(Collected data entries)
_ _ _
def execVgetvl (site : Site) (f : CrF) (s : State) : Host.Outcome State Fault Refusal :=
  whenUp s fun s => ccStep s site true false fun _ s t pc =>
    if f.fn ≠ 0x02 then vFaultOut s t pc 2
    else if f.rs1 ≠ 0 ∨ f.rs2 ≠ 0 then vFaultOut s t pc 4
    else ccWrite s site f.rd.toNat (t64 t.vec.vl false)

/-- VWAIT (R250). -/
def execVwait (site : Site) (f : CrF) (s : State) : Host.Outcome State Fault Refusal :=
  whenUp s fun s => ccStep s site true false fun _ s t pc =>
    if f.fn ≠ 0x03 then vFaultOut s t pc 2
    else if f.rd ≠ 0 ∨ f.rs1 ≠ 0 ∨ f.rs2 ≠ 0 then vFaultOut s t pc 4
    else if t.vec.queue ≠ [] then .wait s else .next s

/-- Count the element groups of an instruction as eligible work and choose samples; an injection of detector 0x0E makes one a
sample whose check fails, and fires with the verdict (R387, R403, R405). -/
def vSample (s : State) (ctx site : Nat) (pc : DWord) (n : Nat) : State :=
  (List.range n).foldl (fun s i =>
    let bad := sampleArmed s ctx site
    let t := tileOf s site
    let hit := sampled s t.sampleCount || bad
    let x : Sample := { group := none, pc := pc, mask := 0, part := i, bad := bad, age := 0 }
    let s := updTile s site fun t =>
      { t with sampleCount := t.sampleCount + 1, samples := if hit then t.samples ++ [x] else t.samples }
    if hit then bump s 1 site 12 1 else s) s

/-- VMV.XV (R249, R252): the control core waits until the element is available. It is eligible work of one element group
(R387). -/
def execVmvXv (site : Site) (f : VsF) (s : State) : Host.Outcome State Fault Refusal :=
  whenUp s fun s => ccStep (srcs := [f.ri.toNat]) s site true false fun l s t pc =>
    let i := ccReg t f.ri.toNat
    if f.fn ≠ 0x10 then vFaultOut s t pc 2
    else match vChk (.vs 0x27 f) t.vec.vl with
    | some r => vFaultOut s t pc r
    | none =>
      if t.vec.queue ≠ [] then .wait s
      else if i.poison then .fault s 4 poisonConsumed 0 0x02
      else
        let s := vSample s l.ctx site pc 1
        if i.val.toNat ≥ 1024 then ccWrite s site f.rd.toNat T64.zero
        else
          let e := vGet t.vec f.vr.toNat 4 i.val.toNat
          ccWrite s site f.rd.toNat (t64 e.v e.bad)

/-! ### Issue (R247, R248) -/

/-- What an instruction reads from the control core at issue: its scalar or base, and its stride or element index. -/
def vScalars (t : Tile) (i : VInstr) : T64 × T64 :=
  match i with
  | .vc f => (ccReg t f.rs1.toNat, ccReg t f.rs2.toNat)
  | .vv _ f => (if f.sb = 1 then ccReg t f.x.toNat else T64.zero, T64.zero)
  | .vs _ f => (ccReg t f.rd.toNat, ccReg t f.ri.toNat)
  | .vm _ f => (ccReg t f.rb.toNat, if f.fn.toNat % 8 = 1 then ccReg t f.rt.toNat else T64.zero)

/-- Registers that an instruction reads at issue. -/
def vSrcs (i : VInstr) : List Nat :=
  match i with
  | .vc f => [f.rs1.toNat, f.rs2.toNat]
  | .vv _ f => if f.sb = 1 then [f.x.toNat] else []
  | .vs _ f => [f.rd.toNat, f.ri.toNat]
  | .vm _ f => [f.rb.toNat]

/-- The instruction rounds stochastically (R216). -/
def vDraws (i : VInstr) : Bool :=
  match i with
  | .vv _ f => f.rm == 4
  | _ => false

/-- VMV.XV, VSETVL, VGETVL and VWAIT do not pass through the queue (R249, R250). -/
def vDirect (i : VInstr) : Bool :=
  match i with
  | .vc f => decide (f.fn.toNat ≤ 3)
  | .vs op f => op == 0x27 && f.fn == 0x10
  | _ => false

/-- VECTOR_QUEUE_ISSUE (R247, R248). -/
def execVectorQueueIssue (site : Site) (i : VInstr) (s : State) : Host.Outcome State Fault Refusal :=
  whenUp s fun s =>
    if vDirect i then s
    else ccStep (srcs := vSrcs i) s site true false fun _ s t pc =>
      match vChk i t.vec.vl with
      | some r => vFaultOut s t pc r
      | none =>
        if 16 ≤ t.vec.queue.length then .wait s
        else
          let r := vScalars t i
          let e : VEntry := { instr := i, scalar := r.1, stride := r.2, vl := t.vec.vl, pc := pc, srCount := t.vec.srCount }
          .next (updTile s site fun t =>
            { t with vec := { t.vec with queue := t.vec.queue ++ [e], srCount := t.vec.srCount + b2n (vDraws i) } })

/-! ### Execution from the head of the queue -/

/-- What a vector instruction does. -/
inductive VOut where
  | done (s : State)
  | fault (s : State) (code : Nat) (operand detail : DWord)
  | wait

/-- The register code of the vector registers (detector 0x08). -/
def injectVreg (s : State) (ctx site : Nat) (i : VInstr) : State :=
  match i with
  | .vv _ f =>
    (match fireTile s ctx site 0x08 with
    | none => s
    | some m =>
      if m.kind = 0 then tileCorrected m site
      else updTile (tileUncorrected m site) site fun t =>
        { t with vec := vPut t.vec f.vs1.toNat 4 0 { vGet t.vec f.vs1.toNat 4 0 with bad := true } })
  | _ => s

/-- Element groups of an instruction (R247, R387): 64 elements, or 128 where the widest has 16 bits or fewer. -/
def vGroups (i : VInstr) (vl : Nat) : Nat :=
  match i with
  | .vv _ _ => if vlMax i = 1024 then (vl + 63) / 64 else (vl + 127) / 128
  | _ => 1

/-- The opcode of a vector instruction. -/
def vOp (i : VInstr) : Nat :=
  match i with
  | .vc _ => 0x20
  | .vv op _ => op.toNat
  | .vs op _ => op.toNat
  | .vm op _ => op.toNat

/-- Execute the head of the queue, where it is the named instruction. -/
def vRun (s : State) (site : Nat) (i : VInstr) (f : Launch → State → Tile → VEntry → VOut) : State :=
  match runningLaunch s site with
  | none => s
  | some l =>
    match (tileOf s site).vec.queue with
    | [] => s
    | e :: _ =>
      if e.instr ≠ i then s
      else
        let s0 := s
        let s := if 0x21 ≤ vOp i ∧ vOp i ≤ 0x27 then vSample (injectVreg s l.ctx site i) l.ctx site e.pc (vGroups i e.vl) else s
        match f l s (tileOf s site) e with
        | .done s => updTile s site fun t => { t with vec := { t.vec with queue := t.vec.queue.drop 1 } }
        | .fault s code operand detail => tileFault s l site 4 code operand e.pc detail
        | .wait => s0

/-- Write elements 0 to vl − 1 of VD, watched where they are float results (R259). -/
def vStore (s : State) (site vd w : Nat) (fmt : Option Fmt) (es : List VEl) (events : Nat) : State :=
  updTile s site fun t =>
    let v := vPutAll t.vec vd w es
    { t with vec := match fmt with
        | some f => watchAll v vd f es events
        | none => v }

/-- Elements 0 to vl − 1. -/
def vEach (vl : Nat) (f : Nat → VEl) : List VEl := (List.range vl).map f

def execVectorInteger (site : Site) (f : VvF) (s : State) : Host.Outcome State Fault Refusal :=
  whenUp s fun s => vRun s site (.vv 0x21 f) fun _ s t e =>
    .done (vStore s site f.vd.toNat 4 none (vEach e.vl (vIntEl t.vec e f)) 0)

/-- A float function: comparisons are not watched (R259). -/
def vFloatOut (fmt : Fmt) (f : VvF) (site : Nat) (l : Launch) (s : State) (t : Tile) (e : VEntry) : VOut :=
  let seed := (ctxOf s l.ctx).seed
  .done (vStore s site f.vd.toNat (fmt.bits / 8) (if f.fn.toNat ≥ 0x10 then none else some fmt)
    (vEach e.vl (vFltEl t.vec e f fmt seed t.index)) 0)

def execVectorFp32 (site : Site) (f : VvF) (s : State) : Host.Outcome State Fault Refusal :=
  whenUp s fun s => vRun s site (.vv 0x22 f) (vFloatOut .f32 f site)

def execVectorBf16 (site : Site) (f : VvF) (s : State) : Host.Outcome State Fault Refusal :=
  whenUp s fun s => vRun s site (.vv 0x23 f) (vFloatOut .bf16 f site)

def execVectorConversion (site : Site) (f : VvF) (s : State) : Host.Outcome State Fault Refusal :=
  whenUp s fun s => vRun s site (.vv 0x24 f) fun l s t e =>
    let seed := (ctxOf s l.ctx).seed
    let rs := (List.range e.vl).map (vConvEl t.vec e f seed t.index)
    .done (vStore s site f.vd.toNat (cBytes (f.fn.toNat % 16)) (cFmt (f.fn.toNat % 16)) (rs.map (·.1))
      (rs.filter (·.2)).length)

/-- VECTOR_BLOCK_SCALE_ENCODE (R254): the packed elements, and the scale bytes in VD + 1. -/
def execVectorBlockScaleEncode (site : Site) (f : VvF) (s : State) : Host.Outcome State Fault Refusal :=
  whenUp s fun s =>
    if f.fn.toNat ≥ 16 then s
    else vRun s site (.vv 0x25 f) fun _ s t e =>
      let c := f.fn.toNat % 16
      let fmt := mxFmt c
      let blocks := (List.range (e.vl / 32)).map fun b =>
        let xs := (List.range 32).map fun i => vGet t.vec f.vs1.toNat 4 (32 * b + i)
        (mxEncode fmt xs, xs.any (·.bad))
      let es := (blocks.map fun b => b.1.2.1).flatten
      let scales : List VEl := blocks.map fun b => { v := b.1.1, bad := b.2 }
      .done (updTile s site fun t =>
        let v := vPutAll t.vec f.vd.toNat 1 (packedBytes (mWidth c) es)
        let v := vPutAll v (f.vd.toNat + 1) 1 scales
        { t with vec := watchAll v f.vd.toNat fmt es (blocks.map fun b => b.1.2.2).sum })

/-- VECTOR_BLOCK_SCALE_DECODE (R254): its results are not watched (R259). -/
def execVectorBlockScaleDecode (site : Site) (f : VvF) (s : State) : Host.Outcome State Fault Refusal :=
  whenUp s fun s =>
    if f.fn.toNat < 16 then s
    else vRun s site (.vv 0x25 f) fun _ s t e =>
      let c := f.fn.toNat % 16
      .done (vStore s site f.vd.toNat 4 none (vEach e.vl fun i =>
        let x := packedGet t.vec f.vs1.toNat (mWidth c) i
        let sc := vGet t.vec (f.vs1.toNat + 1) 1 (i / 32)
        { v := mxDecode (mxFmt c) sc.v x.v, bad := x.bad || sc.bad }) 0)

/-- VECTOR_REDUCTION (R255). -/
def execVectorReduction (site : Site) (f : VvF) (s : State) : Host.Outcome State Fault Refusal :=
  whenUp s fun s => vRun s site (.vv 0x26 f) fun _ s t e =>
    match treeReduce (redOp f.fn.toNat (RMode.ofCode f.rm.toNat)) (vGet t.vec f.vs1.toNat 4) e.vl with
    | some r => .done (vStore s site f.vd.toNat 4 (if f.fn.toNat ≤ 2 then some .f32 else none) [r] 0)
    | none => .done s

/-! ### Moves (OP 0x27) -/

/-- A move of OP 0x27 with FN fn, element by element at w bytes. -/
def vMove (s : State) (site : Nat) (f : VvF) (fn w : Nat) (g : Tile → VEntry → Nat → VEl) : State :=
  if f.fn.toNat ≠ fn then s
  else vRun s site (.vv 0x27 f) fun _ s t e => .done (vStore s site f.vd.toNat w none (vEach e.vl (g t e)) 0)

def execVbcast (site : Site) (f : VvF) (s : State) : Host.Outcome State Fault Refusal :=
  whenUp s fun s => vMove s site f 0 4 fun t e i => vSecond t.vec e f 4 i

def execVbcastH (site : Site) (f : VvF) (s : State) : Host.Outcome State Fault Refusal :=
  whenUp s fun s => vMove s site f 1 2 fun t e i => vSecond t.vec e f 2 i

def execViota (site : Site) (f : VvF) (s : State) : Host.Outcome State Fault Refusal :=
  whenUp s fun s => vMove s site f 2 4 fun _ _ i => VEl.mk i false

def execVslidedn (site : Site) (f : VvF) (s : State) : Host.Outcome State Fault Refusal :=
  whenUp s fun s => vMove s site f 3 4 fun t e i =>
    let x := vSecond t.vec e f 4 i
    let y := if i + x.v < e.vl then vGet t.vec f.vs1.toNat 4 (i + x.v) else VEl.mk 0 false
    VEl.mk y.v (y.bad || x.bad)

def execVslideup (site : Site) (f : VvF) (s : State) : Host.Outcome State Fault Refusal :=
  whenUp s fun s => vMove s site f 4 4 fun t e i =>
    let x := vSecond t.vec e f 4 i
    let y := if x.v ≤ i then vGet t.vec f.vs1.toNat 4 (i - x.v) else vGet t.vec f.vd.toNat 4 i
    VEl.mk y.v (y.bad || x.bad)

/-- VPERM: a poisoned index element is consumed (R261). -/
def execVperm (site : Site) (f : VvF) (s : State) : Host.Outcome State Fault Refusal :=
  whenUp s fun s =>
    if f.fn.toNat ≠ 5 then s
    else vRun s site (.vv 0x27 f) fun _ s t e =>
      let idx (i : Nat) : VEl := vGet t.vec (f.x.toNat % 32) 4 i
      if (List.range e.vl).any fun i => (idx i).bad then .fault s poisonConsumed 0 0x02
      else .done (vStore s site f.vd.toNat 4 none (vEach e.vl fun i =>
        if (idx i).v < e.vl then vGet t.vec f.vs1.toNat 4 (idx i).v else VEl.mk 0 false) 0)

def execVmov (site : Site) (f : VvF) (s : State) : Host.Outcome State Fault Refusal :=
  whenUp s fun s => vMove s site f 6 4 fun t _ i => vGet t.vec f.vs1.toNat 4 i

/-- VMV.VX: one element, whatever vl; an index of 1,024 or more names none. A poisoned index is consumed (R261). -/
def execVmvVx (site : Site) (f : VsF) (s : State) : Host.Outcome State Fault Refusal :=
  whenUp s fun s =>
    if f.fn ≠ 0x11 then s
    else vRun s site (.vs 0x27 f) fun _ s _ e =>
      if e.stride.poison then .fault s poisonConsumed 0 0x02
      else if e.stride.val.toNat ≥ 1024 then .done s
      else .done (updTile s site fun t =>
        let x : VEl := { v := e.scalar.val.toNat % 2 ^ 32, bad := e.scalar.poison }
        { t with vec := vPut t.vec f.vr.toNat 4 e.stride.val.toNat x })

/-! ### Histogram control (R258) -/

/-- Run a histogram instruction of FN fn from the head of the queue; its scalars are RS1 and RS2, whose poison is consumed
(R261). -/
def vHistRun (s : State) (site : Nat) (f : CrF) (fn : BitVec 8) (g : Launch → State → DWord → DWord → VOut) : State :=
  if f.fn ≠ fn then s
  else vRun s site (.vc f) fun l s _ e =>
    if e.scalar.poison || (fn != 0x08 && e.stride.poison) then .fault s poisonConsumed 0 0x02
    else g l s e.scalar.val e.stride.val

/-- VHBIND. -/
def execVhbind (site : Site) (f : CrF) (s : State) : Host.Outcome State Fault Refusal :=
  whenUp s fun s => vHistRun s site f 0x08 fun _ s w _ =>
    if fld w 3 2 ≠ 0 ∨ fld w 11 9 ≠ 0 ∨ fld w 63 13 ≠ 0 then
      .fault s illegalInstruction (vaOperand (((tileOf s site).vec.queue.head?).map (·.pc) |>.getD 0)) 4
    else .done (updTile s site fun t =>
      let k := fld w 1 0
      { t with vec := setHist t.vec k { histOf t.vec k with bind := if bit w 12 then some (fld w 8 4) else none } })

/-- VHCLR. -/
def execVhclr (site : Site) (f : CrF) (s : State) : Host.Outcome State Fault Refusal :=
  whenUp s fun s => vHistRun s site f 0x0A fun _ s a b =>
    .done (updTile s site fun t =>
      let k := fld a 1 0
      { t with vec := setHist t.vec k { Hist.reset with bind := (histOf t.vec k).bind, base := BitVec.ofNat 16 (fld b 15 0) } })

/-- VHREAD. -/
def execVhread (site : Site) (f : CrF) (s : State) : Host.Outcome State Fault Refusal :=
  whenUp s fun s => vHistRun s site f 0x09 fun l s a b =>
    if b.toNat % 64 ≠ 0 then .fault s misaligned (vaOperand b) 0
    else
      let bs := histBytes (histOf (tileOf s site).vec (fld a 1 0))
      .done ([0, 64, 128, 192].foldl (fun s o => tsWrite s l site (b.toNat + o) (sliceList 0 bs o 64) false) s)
_ _ _
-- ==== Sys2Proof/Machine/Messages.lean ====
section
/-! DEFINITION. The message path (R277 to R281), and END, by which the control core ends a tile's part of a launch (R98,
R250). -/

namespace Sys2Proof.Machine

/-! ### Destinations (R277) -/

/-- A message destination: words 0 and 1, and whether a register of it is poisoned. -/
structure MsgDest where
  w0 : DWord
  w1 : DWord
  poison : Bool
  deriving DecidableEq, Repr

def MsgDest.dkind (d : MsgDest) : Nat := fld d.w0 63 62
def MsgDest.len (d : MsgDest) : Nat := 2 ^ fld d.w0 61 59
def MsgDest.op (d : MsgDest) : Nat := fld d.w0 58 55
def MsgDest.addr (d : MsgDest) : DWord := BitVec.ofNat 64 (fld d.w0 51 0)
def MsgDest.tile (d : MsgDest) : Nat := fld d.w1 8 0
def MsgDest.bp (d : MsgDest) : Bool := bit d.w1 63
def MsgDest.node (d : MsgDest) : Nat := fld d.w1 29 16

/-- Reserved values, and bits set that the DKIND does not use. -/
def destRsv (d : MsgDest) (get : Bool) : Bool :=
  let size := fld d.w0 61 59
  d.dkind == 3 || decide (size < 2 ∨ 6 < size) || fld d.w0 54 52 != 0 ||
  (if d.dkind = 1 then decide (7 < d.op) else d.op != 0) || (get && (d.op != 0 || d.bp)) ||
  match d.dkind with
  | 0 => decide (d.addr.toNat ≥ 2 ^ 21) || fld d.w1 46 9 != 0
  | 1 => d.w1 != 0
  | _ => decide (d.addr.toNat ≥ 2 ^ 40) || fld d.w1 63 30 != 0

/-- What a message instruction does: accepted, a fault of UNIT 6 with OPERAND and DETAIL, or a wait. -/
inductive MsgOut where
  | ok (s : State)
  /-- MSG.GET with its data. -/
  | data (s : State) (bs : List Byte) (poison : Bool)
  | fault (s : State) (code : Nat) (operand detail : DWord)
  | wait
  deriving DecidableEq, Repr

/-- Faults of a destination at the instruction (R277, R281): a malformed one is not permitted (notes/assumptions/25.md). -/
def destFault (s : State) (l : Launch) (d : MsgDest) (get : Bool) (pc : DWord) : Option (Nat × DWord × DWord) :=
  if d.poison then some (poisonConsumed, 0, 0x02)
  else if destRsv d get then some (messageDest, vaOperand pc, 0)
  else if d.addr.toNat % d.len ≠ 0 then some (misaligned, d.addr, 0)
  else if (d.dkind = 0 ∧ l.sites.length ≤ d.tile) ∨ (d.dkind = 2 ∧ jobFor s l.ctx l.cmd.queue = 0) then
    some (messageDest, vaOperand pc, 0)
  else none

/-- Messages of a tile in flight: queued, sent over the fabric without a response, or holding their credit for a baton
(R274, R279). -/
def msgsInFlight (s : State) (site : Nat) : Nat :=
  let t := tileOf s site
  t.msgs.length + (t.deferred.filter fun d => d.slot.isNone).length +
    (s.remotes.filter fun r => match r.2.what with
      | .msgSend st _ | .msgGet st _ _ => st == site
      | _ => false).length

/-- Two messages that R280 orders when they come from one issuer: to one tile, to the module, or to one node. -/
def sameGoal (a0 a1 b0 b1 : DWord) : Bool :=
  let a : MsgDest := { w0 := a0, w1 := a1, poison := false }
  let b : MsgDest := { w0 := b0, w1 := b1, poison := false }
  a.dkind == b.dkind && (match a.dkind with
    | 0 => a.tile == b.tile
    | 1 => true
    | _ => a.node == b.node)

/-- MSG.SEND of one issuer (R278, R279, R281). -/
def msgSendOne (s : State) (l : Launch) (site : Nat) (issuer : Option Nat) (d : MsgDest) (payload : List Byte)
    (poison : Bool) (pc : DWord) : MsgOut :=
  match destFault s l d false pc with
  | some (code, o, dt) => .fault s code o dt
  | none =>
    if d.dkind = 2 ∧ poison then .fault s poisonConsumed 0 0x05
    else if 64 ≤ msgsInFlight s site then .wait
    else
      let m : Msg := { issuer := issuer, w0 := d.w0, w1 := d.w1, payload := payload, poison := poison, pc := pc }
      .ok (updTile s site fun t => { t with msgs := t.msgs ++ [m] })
_ _ _
• REQUIREMENT:
Transcribe the records above from the line holding "1 => d.w1 != 0" down to the line holding "permitted (notes/assumptions/25.md). -/", inclusive, without adding anything.

• TASK RESPONSE:
  | 1 => d.w1 != 0
  | _ => decide (d.addr.toNat ≥ 2 ^ 40) || fld d.w1 63 30 != 0

/-- What a message instruction does: accepted, a fault of UNIT 6 with OPERAND and DETAIL, or a wait. -/
inductive MsgOut where
  | ok (s : State)
  /-- MSG.GET with its data. -/
  | data (s : State) (bs : List Byte) (poison : Bool)
  | fault (s : State) (code : Nat) (operand detail : DWord)
  | wait
  deriving DecidableEq, Repr

/-- Faults of a destination at the instruction (R277, R281): a malformed one is not permitted (notes/assumptions/25.md). -/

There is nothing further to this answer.